By Bernie Woodall
DETROIT (Reuters) - Leaders of the United Auto Workers union scrambled Wednesday to salvage a proposed labor agreement with Ford Motor Co (F.N), warning rank-and-file members that a rejection of the deal could jeopardize investments that would sustain U.S. factory jobs.
With three-fourths of the national Ford union voted counted, 52 percent have rejected the proposed contract, Jimmy Settles, head of the UAW's Ford Department, said at UAW Local 600 in Dearborn, Michigan.
He and other UAW officials appealed to Ford workers still to vote to support the deal or risk losing some of the $9 billion in investments in U.S. factories that Ford has promised in the agreement.
"I seriously think that if we don’t ratify it, that (investment) would be in jeopardy,” Settles said. “And that’s job security. If they invest in plants, they don’t close plants.”
Voting extends through Friday night, including at Local 600, which has 8,500 of Ford's nearly 53,000 UAW members.
Final results will not be known until at least Friday night, with a UAW announcement due on Saturday, Settles said. The UAW needs a majority of votes for the contract to be ratified.
UAW leaders have clashed with the rank and file at all of the Detroit Big Three automakers.
A proposed four-year national contract for hourly workers at the U.S. operations of General Motors Co (GM.N) is in doubt because skilled trades workers have voted against it. UAW leaders are working with GM management to resolve the concerns of skilled trades workers, who repair factory equipment.

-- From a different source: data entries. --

-- ==== Sys2Proof/Syntax.lean ====
section
/-! DEFINITION. The thirteen commands of spec/opcode_table.json, one constructor a row (00_scope.md section 5). -/

namespace Sys2Proof

/-- A command with its operands. `VALUE` of SEND_BIT and `ADDR` of the block commands are carried as the
8-bit arguments of the document's signatures (30_encoding.md R93, R94); `Instr.wf` says which of their
values a word can spell. -/
inductive Instr where
  /-- SET_LINE, 40_line_driver.md R120. -/
  | setLine (line : Line) (level : Level)
  /-- SET_DIR, 40_line_driver.md R121. -/
  | setDir (line : Line) (dir : Dir)
  /-- READ_LINE, 40_line_driver.md R122. -/
  | readLine (line : Line)
  /-- WAIT_HALF, 41_bit_timer.md R140. -/
  | waitHalf
  /-- WAIT_FULL, 41_bit_timer.md R141. -/
  | waitFull
  /-- SEND_BIT, 42_bit_transfer.md R150; only bit 0 of `value` is the operand. -/
  | sendBit (value : Byte)
  /-- READ_BIT, 42_bit_transfer.md R151. -/
  | readBit
  /-- SEND_BYTE, 43_byte_transfer.md R165. -/
  | sendByte (value : Byte)
  /-- READ_BYTE, 43_byte_transfer.md R166. -/
  | readByte
  /-- START, 44_transaction.md R181; also the REPEATED-START (R189). -/
  | start
  /-- STOP, 44_transaction.md R182. -/
  | stop
  /-- WRITE_BLOCK, 44_transaction.md R186. -/
  | writeBlock (addr : Byte) (reg : Byte) (count : Byte)
  /-- READ_BLOCK, 44_transaction.md R187. -/
  | readBlock (addr : Byte) (reg : Byte) (count : Byte)
deriving DecidableEq, Repr

end Sys2Proof
end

UAW President Dennis Williams needed two tries to win ratification of a four-year contract for hourly workers in the U.S. operations of Fiat Chrysler Automobiles NV (FCHA.MI)(FCAU.N).
After the first Fiat Chrysler contract was rejected, union leaders renegotiated a deal that put more money in members' paychecks, including a larger bonus for ratifying the agreement.
"WE GAVE UP THE FARM"
UAW leaders say the proposed agreement with Ford is the richest in history. But that hasn't stopped the rank and file from using social media to challenge them, saying the deal does not do enough to make up for pay and benefits that were sacrificed when Ford struggled to restructure during the last recession.
The automaker has enjoyed robust profits this year as sales of trucks and sport utility vehicles made in UAW factories have boomed.
UAW leaders are concerned they no longer have the leverage to demand higher wages, now that vehicles made in UAW factories account for less than one-half of U.S. auto sales.
“We were the reason that Ford stayed out of bankruptcy, and people did give up a lot,” said Bernie Ricke, president of Local 600. But Ricke said remaining competitive requires a "delicate balance," especially with the threat that automakers could shift jobs to Mexico.
"If you don’t have the investment, it doesn’t matter what you negotiate in wages," said Ricke.
Scott Houldieson, vice president of Local 551 in Chicago, where workers voted Wednesday, said members who were rejecting the contract believed it did not make up for the sacrifices that helped save Ford.
"We basically gave up the farm," said Houldieson, pointing to a pay hike they gave up in 2006 and a cost-of-living raise not taken in 2009.
Kristin Dziczek, labor analyst at the Center for Automotive Research, said Ford is not likely to spend more money on a richer contract overall if the two sides return to the bargaining table.
Ford shares rose 1.7 percent to $14.40.